**ASSIGNED TASK:** For this listing, the lines between the one holding "def State.modCluster (s" and the one holding "def State.dropOrder (s", inclusive, must be set down exactly.

**TASK DATA:**
/-! ### One element of a table of the state -/

def State.ten (s : State) (t : Nat) : Tenancy := s.tens.getD t {}
def State.modTen (s : State) (t : Nat) (f : Tenancy → Tenancy) : State := { s with tens := modAt s.tens t f }
def State.port (s : State) (p : Nat) : Port := s.ports.getD p {}
def State.modPort (s : State) (p : Nat) (f : Port → Port) : State := { s with ports := modAt s.ports p f }
def State.cluster (s : State) (c : Nat) : Cluster := s.clusters.getD c {}
def State.modCluster (s : State) (c : Nat) (f : Cluster → Cluster) : State := { s with clusters := modAt s.clusters c f }
def State.ring (s : State) (r : Nat) : Ring := s.rings.getD r {}
def State.modRing (s : State) (r : Nat) (f : Ring → Ring) : State := { s with rings := modAt s.rings r f }
def State.task? (s : State) (id : Nat) : Option Task := s.tasks.find? (·.id == id)
def State.order? (s : State) (id : Nat) : Option Order := s.orders.find? (·.id == id)
def State.modOrder (s : State) (id : Nat) (f : Order → Order) : State :=
  { s with orders := modWhere (·.id == id) f s.orders }
def State.setBody (s : State) (id : Nat) (b : OrderBody) : State := s.modOrder id fun o => { o with body := b }
def State.dropOrder (s : State) (id : Nat) : State := { s with orders := s.orders.filter (·.id != id) }
def State.cohort? (s : State) (task num : Nat) : Option Cohort := s.cohorts.find? fun c => c.task == task && c.num == num
def State.modCohort (s : State) (task num : Nat) (f : Cohort → Cohort) : State :=
  { s with cohorts := modWhere (fun c => c.task == task && c.num == num) f s.cohorts }
def State.coach? (s : State) (c : CoachRef) : Option Coach := (s.cohort? c.task c.cohort).bind (·.coaches[c.coach]?)
def State.modCoach (s : State) (c : CoachRef) (f : Coach → Coach) : State :=
  s.modCohort c.task c.cohort fun h => { h with coaches := modAt h.coaches c.coach f }
def State.setCoach (s : State) (c : CoachRef) (k : Coach) : State := s.modCoach c fun _ => k

def Tenancy.hitch? (t : Tenancy) (h : Nat) : Option Hitch := t.hitches.find? (·.num == h)
def State.hitch? (s : State) (t h : Nat) : Option Hitch := (s.ten t).hitch? h
def State.modHitch (s : State) (t h : Nat) (f : Hitch → Hitch) : State :=
  s.modTen t fun x => { x with hitches := modWhere (·.num == h) f x.hitches }
def Tenancy.table? (t : Tenancy) (n : Nat) : Option Table := t.tables.find? (·.num == n)
def State.modTable (s : State) (t n : Nat) (f : Table → Table) : State :=
  s.modTen t fun x => { x with tables := modWhere (·.num == n) f x.tables }

/-- R408, R410: the slot a context occupies. -/
def Tenancy.slotOf (t : Tenancy) (ctx : Nat) : Option Nat :=
  leastFrom (fun n => match t.slots[n]? with
    | some x => x.st != .empty && x.ctx == ctx
    | none => false) 4

def Tenancy.slot (t : Tenancy) (n : Nat) : Slot := t.slots.getD n {}
def Tenancy.modSlot (t : Tenancy) (n : Nat) (f : Slot → Slot) : Tenancy := { t with slots := modAt t.slots n f }
def State.modSlot (s : State) (t n : Nat) (f : Slot → Slot) : State := s.modTen t fun x => x.modSlot n f

/-- R409: fields of `TEN_CTXn_LANE` and `TEN_CTXn_SP`. -/
def Slot.cohortSlots (x : Slot) : Nat := bitsOf x.lane.toNat 0 5
def Slot.coachSlots (x : Slot) : Nat := bitsOf x.lane.toNat 5 7
def Slot.regs (x : Slot) : Nat := bitsOf x.lane.toNat 12 9 * 256
def Slot.llmBytes (x : Slot) : Nat := bitsOf x.lane.toNat 21 9 * 1024
def Slot.spBase (x : Slot) : Nat := bitsOf x.sp.toNat 0 11 * 4096
def Slot.spSize (x : Slot) : Nat := bitsOf x.sp.toNat 11 12 * 4096
def Slot.hasUnits (x : Slot) : Bool := bitOf x.sp.toNat 23
/-- R410: scratchpad offsets of tasks, pools and windows lie below this. -/
def Slot.spLimit (x : Slot) : Nat := if x.hasUnits then x.spSize - Config.unitArea else x.spSize

/-- R498: fields of `TEN_CTXn_XWIN`. -/
def Slot.xwBase (x : Slot) : Nat := bitsOf x.xwin.toNat 0 7 * 65536
/-- R65: whole units of 64 KiB in [12:8], so 31 at most (DEDUCED, log 161). -/
def Slot.xwSize (x : Slot) : Nat := bitsOf x.xwin.toNat 8 5 * 65536
def Slot.xwClusters (x : Slot) : Nat := bitsOf x.xwin.toNat 16 8

/-- R370: timetabled while a port of its membership is armed, running or braking. -/
def Tenancy.timetabled (t : Tenancy) : Bool :=
  match t.tt with
  | some x => x.st != .loaded
  | none => false

/-- R407, R461: a cluster's units serve tenancy t. -/
def State.granted (s : State) (t c : Nat) : Bool :=
  (s.ten t).st != .free && bitOf (s.ten t).clusters.toNat c && bitOf s.enCluster.toNat c

/-- R424: the quiesce that runs is of this function; TARGET holds bits [23:0] of the write (log 49). -/
def State.quiescing (s : State) (kind index : Nat) : Bool :=
  s.quiesce.st == 1 && bitsOf s.quiesce.target.toNat 0 3 == kind && bitsOf s.quiesce.target.toNat 8 8 == index

/-- R424: a cluster that takes a tenancy's new cohorts and orders. -/
def State.admits (s : State) (t c : Nat) : Bool := s.granted t c && !s.quiescing 0 c

/-- R421: the slot of a context is being parked. -/
def Tenancy.parking (t : Tenancy) (ctx : Nat) : Bool := (t.slotOf ctx).any fun n => (t.slots[n]?).any (·.st == .parking)

/-- R21: the coupling chain of a tenancy. -/
def State.chain (s : State) (t : Nat) : List Nat := (List.range 8).filter (s.granted t)

/-! ### The scratchpad of a context (R18, R53) -/

/-- Bytes of the scratchpad of cluster c. -/
def State.spBytes (s : State) (c a n : Nat) : List Byte := memBytes (s.cluster c).sp a n
def State.spWrite (s : State) (c a : Nat) (bs : List Byte) : State :=
  s.modCluster c fun x => { x with sp := memPut x.sp a bs }

/-- n bytes at a whose values the spec leaves open (log 157); `k` is the model's counter of free values. -/
def memFree (k : Nat) (m : List Host.Cell) (a n : Nat) : List Host.Cell :=
  memPatch (memZero m a n) ((Config.freeCells k).filter fun c => decide (a ≤ c.1 ∧ c.1 < a + n))

/-- The start of the context's share of the cluster's scratchpad (R53). -/
def State.spShare (s : State) (t : Task) : Nat :=
  match (s.ten t.ten).slotOf t.ctx with
  | some n => ((s.ten t.ten).slot n).spBase
  | none => 0

/-- The start of a context's share in every cluster. -/
def State.ctxShare (s : State) (ten ctx : Nat) : Nat :=
  match (s.ten ten).slotOf ctx with
  | some n => ((s.ten ten).slot n).spBase
  | none => 0

/-! ### Channel groups (R383–R386) -/

/-- R383: the channel group of a pool address. -/
def channelGroup (pa : Nat) : Nat := 16 * bitsOf pa 30 1 + bitsOf pa 21 4

/-- R386: the mask holds the whole half that a 1 GiB leaf spans. -/
def wholeHalf (mask pa : Nat) : Bool := bitsOf mask (16 * bitsOf pa 30 1) 16 == 0xFFFF

/-- R385: an access exempt from the group check uses the groups of `MEM_SVC_GRP` as well. -/
def State.groupOk (s : State) (t : Tenancy) (pa : Nat) (svc : Bool) : Bool :=
  bitOf t.chgrp.toNat (channelGroup pa) || (svc && bitOf s.mem.svc.toNat (channelGroup pa))

/-- R385, R386: the group check of an access through a leaf. -/
def State.leafOk (s : State) (t : Tenancy) (big : Bool) (pa : Nat) (svc : Bool) : Bool :=
  s.groupOk t pa svc && (!big || wholeHalf t.chgrp.toNat pa)

/-- R277: the place a physical address names. -/
inductive PaSpace where
  | pool
  | ownPod
  | pod (pkg : Nat)
  | window
  | reserved
deriving DecidableEq, Repr

/-- R277: bits [51:46] of a physical address; the own package's number in the pod reaches the own pool. -/
def State.paSpace (s : State) (pa : Nat) : PaSpace :=
  let v := bitsOf pa 46 6
  if v = 0 then .pool
  else if v ≤ 0x20 then (if v - 1 = bitsOf s.haddr.toNat 1 5 then .ownPod else .pod (v - 1))
  else if v < 0x3C then .reserved
  else .window

/-- R277: the physical address lies in the own package's pool. -/
def State.ownPool (s : State) (pa : Nat) : Bool := s.paSpace pa == .pool || s.paSpace pa == .ownPod

/-! ### Memory errors (R397, R404) -/

/-- R397: the next free entry of `MEM_ERRLOG` takes an address; with none free, LOST is set. -/
def State.logError (s : State) (pa ten : Nat) : State :=
  match leastFrom (fun n => (s.mem.errlog[n]?).any fun e => !e.valid) 16 with
  | some n =>
    State.markSet { s with mem := { s.mem with
        errlog := s.mem.errlog.set n ⟨BitVec.ofNat 52 pa, BitVec.ofNat 3 ten, true⟩ } } (0x6100 + 8 * n) 63
  | none => s.setLost

/-- R397: granules become poisoned. -/
def State.addPoison (s : State) (gs : List Nat) : State :=
  { s with mem := { s.mem with poison := gs.foldl insertNew s.mem.poison } }

/-- `MEM_MARGIN`: EN, GRP, PAT, TEN. -/
def marginEn (v : W64) : Bool := bitOf v.toNat 0
def marginGrp (v : W64) : Nat := bitsOf v.toNat 1 5
def marginPat (v : W64) : Nat := bitsOf v.toNat 6 2
def marginTen (v : W64) : Nat := bitsOf v.toNat 16 3

/-- R404: an uncorrectable error in live traffic of the generator's group stops it. -/
def State.marginStop (s : State) (grp : Nat) : State :=
  if marginEn s.mem.margin ∧ marginGrp s.mem.margin = grp then
    { s with mem := { s.mem with margin := s.mem.margin &&& 0x7FFFE } }
  else s

/-- R397: granules found bad are held poisoned from then on. -/
def State.poisonBad (s : State) (gs : List Nat) : State :=
  { s.addPoison gs with mem := { (s.addPoison gs).mem with bad := s.mem.bad.filter fun g => !gs.contains g } }

/-- R397: granules found bad by one read: the first is logged, and the generator of its group stops. -/
def State.foundBad (s : State) (ten : Nat) (gs : List Nat) : State :=
  let s := s.poisonBad gs
  match gs with
  | [] => s
  | g :: _ => (s.logError (64 * g) ten).marginStop (channelGroup (64 * g))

**SOLUTION FOR THIS PROBLEM:**
def State.modCluster (s : State) (c : Nat) (f : Cluster → Cluster) : State := { s with clusters := modAt s.clusters c f }
def State.ring (s : State) (r : Nat) : Ring := s.rings.getD r {}
def State.modRing (s : State) (r : Nat) (f : Ring → Ring) : State := { s with rings := modAt s.rings r f }
def State.task? (s : State) (id : Nat) : Option Task := s.tasks.find? (·.id == id)
def State.order? (s : State) (id : Nat) : Option Order := s.orders.find? (·.id == id)
def State.modOrder (s : State) (id : Nat) (f : Order → Order) : State :=
  { s with orders := modWhere (·.id == id) f s.orders }
def State.setBody (s : State) (id : Nat) (b : OrderBody) : State := s.modOrder id fun o => { o with body := b }
def State.dropOrder (s : State) (id : Nat) : State := { s with orders := s.orders.filter (·.id != id) }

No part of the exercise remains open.